Disappointing ACT Scores: The Need for More Indian Professionals
For years I have tried to find data on Indian students—college preparation, high school completion rates, college entrance rates, college pre-test scores (ACT and SAT), college dropout rates, and college completion rates. I have also tried to find information on the fields that Indian students majored in.
Most of the time, that data is not available. I have often had to collect my own data. The feds and the states say the Indian sample is too few to bother with. How can four million Indians not be enough to count? The U. S. Education Department said this less than five years ago.
The American College Testing (ACT) recently came out with its first-ever report on the academic preparation of Indian students for college study. It is called “The Condition of College & Career Readiness 2013: American Indian Students.” They report, “Within subjects, ACT has found that students who take the recommended core curriculum are more likely to be ready for college or career than those who do not.”
It also means they have taken four years of English and three years of social studies and science. The really well prepared student will know how to use computers, will have written term papers all the way through high school, and will have read 300 or more books in preparation for college.

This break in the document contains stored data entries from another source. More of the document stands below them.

-- ==== Sys2Proof/Machine/Layers.lean ====
section
/-! DEFINITION. The arithmetic of a forward, token by token (10 R215-R223), over a head `h` and the head `v` whose value table it
reads. -/

namespace Sys2Proof.Machine

/-! ## Products on output channels (04 R71, R74, R80) -/

/-- The operand path of two formats. -/
def pathOf (a b : Fmt) : Path :=
  if (a == .e4m3 || a == .e5m2) && (b == .e4m3 || b == .e5m2) then .fp8 else if a == .int8 && b == .int8 then .int else .bf16

/-- A code of a weight as it enters the multiplier: an INT8 code less its zero point, which is exact on both of its paths. -/
def weightOperand (f : Fmt) (t : Bytes) (c code : Nat) : Num :=
  match f with
  | .int8 => Num.ofInt (signedOf 8 code - chanZero t c)
  | _ => outOperand f t code

/-- Output channel `c` of a MATMUL: the row `a` with scale `sa` against the codes of the channel, in FP32. -/
def channelOut (path : Path) (a : List Num) (sa : Num) (f : Fmt) (t side : Bytes) (c : Nat) (codes : List Nat) : Num :=
  if chanConst t c then scaledOutput .zero (dot path f f a (a.map fun _ => Num.ofInt 1)) true .zero (chanConstVal t c) sa
  else scaledOutput (dot path f f a (codes.map (weightOperand f t c))) .zero false .zero (effScale t side c) sa

/-! ## The scales and the tiles that a plan names (04 R65, R75, R83; 05 R91) -/

/-- A scale tile with its side tensor; both empty for an unscaled tensor. -/
structure ScalePair where
  tile : Bytes
  side : Bytes
  deriving DecidableEq, Repr

/-- The scale tile of tensor `t` (1 to 4) of a head. -/
def ownScale (h : Head) (t : Nat) : ScalePair := ⟨headTile h (t + 4), headTile h (t + 8)⟩

/-- The tiles that the MATMULs of a stage read as SRC_B in a format. -/
def weightTiles (b : Bytes) (code format : Nat) : List TileDesc :=
  let stages := stagesOf b
  let tiles := tilesOf b
  (uopsOf b).filterMap fun u =>
    if stages.getD u.stage 0 = code ∧ u.op = 0x03 then tiles.find? (fun t => t.id == u.b && t.format == format) else none

/-- The scales that the descriptor of a weight tile names (04 R75): none, a tile that the plan's constants fill, or the tensor's own, which
is resident data to the plan. A codebook lies in the tensor's own tile (04 R67). DEDUCED (log entry 31). -/
def namedScale (p : Plan) (own : ScalePair) (t : Option TileDesc) : ScalePair :=
  match t with
  | none => own
  | some d =>
    if d.scaleTile = 0xFFFFFFFF then (if d.format = 10 ∨ d.format = 11 then own else ⟨[], []⟩)
    else match tableGet p.tiles d.scaleTile with
      | none => own
      | some x => ⟨x, (tableGet p.tiles (stPrivTile x)).getD []⟩

/-- The scales of a head's tensors as some stages of a plan name them: projection, two sub-key tables, value table. -/
structure Scales where
  proj : ScalePair
  key1 : ScalePair
  key2 : ScalePair
  value : ScalePair

/-- The scales that the stages of STAGE_CODE `proj`, `keys` and `value` of a plan name, for a head and the head whose value table it reads. The
first MATMUL of the stage of the sub-keys reads table 1, and the last table 2. DEDUCED (log entry 31). -/
def scalesOf (p : Plan) (h v : Head) (proj keys value : Nat) : Scales where
  proj := namedScale p (ownScale h 3) (weightTiles p.bytes proj (Hd.formatCode h.desc 3)).head?
  key1 := namedScale p (ownScale h 1) (weightTiles p.bytes keys (Hd.formatCode h.desc 1)).head?
  key2 := namedScale p (ownScale h 2) (weightTiles p.bytes keys (Hd.formatCode h.desc 2)).getLast?
  value := namedScale p (ownScale v 4) (weightTiles p.bytes value (Hd.formatCode v.desc 4)).head?

/-! ## The check of a plan's scale tiles (04 R70) -/

/-- Tiles of a plan that the stages of some STAGE_CODEs read as scale tiles. -/
def scaleTilesOf (b : Bytes) (codes : List Nat) : List Nat :=
  let stages := stagesOf b
  let tiles := tilesOf b
  let used := (uopsOf b).flatMap fun u => if codes.contains (stages.getD u.stage 0) then [u.a, u.b, u.d] else []
  sortOn id (dedup ((used.filterMap fun i => tiles.find? (·.id == i)).filterMap fun t => if t.scaleTile = 0xFFFFFFFF then none else some t.scaleTile))

/-- The plan updates value rows with OPT_UPDATE (R70). -/
def planUpdates (p : Plan) : Bool := (uopsOf p.bytes).any (·.op == 0x0C)

/-- A scale tile of the plan belongs to a tile that an OPT_UPDATE of the plan names (R70). -/
def scalesUpdated (p : Plan) (i : Nat) : Bool :=
  (uopsOf p.bytes).any fun u => u.op == 0x0C && (tilesOf p.bytes).any fun t => t.scaleTile == i && [u.a, u.b, u.d].contains t.id

/-- The first failure of a plan's constant-filled scale tiles: the TILE_ID of INFO, and the offset. DEDUCED (log entry 36). -/
def planTilesFail (p : Plan) (ids : List Nat) : Option (Nat × Nat) :=
  firstFail ((ids.filter fun i => p.tiles.any (·.1 == i)).map fun i =>
    let t := (tableGet p.tiles i).getD []
    (scaleTileFail t (tableGet p.tiles (stPrivTile t)) none (scalesUpdated p i)).map fun x => (if x.1 then stPrivTile t else i, x.2))

/-- The first failure of the scale tiles that every stage of a plan reads. -/
def allTilesFail (p : Plan) : Option (Nat × Nat) := planTilesFail p (scaleTilesOf p.bytes (stagesOf p.bytes))

/-- A tile fails its check. -/
def failTile (seq : Nat) (x : Nat × Nat) (s : State) : State :=
  bump Key.scaleTileRejects (finish seq { status := Status.invalidField, info := x.1, source := .tile, offset := x.2 } [] s)

/-! ## Activation tiles (04 R83) -/

/-- An activation tile of a plan (04 R83): its token rows, the columns of each MATMUL that reads a cut of it, and how many MATMULs read a
cut. -/
structure ActScope where
  rows : Nat
  cols : List Nat
  readers : Nat
  deriving DecidableEq, Repr

/-- A group of MATMULs that add into one destination, by the tiles that they read as SRC_A. -/
structure ActGroup where
  dst : Nat
  srcs : List Nat
  rows : Nat
  cols : List Nat
  deriving DecidableEq, Repr

/-- A cut goes on in the newest group of its destination. -/
def addCut (dst src cols : Nat) : List ActGroup → List ActGroup
  | [] => []
  | g :: r => if g.dst = dst then { g with srcs := g.srcs ++ [src], cols := g.cols ++ [cols] } :: r else g :: addCut dst src cols r

/-- The groups, newest first, with one more MATMUL of the stage (05 R91): one that accumulates goes on with its destination's cut. -/
def addToGroups (tiles : List TileDesc) (act : Nat) (l : List ActGroup) (u : Uop) : List ActGroup :=
  match tiles.find? (fun t => t.id == u.a && t.tier == 0 && t.format == act) with
  | none => l
  | some t =>
    let (r, c) := effShape t u.ta
    if u.acc && l.any (·.dst == u.d) then addCut u.d u.a c l else { dst := u.d, srcs := [u.a], rows := r, cols := [c] } :: l

/-- Groups that read the same tiles counted once, in the order of the stream. -/
def distinctGroups (l : List ActGroup) : List ActGroup := l.foldl (fun k g => if k.any (·.srcs == g.srcs) then k else k ++ [g]) []

/-- The activation tiles of a stage whose cuts cover `width` columns, each once, with the MATMULs that read them; where the plan holds none,
64 token rows (R234) cut at 8 192 columns. DEDUCED (log entry 31). -/
def actScopes (b : Bytes) (code act width : Nat) : List ActScope :=
  let stages := stagesOf b
  let ops := (uopsOf b).filter fun u => stages.getD u.stage 0 == code && u.op == 0x03
  let groups := distinctGroups ((ops.foldl (addToGroups (tilesOf b) act) []).reverse.filter fun g => sumOf g.cols == width)
  let one := fun g : ActGroup => ({ rows := max 1 g.rows, cols := g.cols, readers := (ops.filter fun u => some u.a == g.srcs.head?).length } : ActScope)
  if groups.isEmpty then
    [{ rows := 64, cols := List.replicate (width / 8192) 8192 ++ (if width % 8192 = 0 then [] else [width % 8192]), readers := 1 }]
  else groups.map one

/-- Rows given to activation tiles in their order, which starts again once all are used. -/
def giveRows {α : Type} : List ActScope → List α → List (ActScope × List α)
  | [], _ => []
  | s :: r, l => if l.isEmpty then [] else (s, l.take s.rows) :: giveRows r (l.drop s.rows)

/-- Rows over the activation tiles of a stage. -/
def overScopes {α : Type} (scopes : List ActScope) (l : List α) : List (ActScope × List α) := giveRows ((List.replicate l.length scopes).flatten) l

/-- Where each cut begins, with its width. -/
def cutsFrom : Nat → List Nat → List (Nat × Nat)
  | _, [] => []
  | lo, c :: r => (lo, c) :: cutsFrom (lo + c) r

The books will be in the classics, philosophy, literature, biology, chemistry, biography, autobiography, and history. Five years ago I published a book called Reading for College to give students and parents guidance in the area of reading. It is a very hard sell to get an Indian school library to buy this book. We have sold fewer than 100 of them. Our Indian students are leaving high school without adequate knowledge of the world to know how to survive in it, much less prosper and do well.
The ACT results are much worse than I anticipated. And I knew they would be bad. Only 3 percent of Indian students were well prepared for college in the field of math—the worst area. This means they have taken four or five years of math, including Algebra I, Algebra II, Geometry, and Trigonometry. For science, engineering, medicine, and math graduates, it also means they have had Calculus.